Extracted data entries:

◇ ◇ ◇

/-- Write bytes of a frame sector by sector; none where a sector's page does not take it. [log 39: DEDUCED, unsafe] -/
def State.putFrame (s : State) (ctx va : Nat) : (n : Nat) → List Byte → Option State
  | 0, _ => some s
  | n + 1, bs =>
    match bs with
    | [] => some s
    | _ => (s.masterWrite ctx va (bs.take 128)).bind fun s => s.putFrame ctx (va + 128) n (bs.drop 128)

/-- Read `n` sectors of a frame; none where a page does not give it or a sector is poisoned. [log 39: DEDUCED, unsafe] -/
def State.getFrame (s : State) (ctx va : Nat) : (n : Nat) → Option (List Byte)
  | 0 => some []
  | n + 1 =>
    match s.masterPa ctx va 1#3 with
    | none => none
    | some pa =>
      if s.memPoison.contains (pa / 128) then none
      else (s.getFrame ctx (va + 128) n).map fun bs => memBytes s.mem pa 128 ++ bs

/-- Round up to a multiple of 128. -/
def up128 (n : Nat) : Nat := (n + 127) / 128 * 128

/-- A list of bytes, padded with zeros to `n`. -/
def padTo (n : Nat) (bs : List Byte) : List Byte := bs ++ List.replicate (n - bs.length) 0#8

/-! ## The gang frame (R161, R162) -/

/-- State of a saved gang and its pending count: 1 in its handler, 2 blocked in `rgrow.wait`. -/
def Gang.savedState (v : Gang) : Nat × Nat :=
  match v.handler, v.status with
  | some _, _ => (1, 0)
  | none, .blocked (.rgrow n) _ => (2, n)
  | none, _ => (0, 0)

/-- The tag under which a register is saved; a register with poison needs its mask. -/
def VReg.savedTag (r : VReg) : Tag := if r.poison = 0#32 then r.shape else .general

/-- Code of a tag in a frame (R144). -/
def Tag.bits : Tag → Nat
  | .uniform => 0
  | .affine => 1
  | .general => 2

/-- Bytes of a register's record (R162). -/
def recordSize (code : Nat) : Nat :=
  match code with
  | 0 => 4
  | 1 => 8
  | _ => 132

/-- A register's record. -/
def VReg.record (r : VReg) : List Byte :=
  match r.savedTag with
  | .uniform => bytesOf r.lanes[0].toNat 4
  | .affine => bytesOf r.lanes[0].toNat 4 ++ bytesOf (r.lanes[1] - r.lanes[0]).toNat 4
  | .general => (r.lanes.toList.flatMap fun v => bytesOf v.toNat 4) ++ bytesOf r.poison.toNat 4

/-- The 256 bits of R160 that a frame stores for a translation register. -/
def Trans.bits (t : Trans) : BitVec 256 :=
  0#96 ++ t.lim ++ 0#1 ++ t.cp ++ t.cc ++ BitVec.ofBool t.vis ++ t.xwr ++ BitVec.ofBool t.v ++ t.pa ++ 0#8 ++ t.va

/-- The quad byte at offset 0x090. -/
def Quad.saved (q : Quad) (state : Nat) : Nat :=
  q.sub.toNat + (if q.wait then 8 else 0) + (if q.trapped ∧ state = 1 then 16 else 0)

◇ ◇ ◇

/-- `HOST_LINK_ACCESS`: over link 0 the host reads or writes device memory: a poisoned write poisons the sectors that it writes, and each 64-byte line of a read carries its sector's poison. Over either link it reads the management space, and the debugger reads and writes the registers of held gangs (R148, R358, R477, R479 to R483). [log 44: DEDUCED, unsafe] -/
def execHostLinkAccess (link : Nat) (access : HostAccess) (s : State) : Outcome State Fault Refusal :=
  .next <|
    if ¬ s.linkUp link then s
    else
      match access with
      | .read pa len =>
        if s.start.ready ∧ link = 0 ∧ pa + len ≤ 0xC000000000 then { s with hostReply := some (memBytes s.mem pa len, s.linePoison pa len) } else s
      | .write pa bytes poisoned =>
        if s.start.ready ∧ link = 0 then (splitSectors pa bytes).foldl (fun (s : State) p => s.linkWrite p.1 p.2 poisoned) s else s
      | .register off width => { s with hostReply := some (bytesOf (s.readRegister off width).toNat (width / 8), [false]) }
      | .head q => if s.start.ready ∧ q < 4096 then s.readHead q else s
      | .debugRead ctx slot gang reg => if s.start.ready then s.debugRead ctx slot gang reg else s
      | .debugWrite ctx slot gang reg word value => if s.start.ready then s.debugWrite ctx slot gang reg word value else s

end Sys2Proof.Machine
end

◇ ◇ ◇

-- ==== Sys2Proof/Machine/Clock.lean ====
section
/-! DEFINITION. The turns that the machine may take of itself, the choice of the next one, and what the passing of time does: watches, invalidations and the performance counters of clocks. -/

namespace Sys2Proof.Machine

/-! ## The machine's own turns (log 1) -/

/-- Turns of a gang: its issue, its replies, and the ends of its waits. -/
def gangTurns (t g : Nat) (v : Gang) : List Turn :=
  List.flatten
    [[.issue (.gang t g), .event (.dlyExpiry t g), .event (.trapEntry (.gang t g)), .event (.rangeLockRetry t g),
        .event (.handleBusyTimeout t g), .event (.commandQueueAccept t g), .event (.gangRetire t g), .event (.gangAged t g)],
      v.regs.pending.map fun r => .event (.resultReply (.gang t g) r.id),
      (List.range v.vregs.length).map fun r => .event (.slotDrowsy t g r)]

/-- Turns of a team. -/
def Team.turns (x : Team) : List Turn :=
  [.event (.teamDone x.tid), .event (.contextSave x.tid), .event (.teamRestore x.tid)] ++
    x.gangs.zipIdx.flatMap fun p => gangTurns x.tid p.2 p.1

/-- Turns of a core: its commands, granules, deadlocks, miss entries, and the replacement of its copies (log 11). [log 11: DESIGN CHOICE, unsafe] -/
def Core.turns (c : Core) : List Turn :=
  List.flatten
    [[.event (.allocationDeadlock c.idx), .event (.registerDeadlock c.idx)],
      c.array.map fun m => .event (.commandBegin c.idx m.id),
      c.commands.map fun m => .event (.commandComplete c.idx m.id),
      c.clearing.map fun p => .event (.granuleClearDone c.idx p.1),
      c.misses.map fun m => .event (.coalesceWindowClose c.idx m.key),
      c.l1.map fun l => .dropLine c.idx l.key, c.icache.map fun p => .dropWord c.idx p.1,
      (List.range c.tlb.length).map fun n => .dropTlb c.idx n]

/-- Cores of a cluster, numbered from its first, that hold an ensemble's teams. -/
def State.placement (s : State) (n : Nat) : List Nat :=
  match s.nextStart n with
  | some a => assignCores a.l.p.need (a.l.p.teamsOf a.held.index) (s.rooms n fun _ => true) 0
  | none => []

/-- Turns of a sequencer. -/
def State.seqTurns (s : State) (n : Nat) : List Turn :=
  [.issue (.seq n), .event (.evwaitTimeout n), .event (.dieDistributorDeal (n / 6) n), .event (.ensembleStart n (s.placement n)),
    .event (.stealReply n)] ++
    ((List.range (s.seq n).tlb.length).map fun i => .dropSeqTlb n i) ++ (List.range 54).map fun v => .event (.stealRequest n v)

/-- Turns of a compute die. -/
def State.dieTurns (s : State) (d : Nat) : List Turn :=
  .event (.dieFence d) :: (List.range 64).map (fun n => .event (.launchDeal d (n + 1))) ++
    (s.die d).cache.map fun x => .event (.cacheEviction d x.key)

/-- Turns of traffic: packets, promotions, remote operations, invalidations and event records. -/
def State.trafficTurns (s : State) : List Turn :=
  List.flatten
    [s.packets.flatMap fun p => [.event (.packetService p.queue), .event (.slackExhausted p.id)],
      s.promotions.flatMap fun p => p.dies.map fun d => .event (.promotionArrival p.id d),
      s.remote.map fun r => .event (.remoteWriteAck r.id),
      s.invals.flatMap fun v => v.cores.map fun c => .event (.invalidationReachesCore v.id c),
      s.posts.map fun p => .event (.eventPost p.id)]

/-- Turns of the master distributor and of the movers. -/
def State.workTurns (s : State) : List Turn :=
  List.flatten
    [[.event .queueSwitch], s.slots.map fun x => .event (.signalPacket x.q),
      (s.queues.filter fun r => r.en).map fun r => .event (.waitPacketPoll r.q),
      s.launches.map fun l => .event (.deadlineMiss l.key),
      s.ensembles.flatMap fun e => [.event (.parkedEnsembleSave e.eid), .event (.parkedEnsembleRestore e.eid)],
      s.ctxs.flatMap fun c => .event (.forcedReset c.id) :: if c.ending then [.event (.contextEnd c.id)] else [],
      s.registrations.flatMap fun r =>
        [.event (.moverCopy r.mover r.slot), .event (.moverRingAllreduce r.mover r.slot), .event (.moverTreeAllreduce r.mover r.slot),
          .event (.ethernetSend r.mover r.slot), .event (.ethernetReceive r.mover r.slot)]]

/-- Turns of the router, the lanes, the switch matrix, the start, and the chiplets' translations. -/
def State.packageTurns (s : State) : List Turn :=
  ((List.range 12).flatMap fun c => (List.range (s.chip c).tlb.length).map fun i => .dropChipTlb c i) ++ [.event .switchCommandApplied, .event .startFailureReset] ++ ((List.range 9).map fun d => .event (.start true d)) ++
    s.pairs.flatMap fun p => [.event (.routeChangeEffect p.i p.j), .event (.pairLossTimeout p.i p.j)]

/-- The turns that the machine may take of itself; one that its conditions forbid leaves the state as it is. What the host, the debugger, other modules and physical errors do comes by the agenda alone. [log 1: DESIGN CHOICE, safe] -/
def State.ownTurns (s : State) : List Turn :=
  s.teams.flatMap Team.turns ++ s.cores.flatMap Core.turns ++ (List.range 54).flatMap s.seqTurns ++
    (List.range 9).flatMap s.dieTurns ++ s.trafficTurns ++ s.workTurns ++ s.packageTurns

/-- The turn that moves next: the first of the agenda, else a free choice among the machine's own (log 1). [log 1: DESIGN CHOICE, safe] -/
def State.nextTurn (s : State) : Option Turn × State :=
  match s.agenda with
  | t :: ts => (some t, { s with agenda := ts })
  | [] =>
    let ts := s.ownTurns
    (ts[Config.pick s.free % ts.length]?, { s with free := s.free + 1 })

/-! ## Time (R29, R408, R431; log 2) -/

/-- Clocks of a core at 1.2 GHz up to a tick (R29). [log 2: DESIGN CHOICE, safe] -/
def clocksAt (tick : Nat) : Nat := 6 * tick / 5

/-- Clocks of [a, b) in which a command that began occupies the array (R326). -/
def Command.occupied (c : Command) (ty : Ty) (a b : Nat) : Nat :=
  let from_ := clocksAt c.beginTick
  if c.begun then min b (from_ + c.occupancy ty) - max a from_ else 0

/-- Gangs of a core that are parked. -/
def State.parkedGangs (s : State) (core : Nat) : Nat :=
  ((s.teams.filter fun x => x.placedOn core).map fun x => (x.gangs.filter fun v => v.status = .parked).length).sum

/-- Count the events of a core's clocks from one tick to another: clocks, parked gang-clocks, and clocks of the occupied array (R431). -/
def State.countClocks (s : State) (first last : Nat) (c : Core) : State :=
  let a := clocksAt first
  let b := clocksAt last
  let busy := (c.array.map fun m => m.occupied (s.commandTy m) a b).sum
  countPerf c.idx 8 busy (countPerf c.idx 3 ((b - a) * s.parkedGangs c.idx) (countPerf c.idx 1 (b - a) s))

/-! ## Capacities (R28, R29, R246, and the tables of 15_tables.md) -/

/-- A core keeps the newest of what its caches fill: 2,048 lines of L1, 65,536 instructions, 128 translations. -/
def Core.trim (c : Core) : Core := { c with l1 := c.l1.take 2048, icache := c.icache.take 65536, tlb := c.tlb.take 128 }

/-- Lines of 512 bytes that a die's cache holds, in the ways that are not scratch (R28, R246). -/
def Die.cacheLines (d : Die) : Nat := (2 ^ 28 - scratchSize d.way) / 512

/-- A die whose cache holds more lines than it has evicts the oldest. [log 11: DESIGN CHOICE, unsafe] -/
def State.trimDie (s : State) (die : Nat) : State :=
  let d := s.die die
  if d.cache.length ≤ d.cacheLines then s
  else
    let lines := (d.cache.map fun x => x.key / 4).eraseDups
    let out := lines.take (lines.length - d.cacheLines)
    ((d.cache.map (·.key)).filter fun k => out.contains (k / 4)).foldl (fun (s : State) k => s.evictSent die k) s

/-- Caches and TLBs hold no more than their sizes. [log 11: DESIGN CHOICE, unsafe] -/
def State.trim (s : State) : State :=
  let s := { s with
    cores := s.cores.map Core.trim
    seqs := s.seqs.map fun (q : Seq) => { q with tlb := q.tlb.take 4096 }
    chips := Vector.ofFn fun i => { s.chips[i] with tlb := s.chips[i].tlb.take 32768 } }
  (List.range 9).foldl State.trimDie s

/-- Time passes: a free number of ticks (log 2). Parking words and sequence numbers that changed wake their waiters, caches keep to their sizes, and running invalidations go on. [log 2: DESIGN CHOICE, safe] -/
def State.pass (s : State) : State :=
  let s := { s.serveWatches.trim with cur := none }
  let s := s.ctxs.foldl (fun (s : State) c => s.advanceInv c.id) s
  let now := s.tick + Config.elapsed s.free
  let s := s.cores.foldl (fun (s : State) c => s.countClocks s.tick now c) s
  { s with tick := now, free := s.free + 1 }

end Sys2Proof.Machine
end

◇ ◇ ◇

EXERCISE REQUIREMENTS
Reply with nothing but the number of lines in the data that include the word "rgrow".

EXPECTED ANSWER
2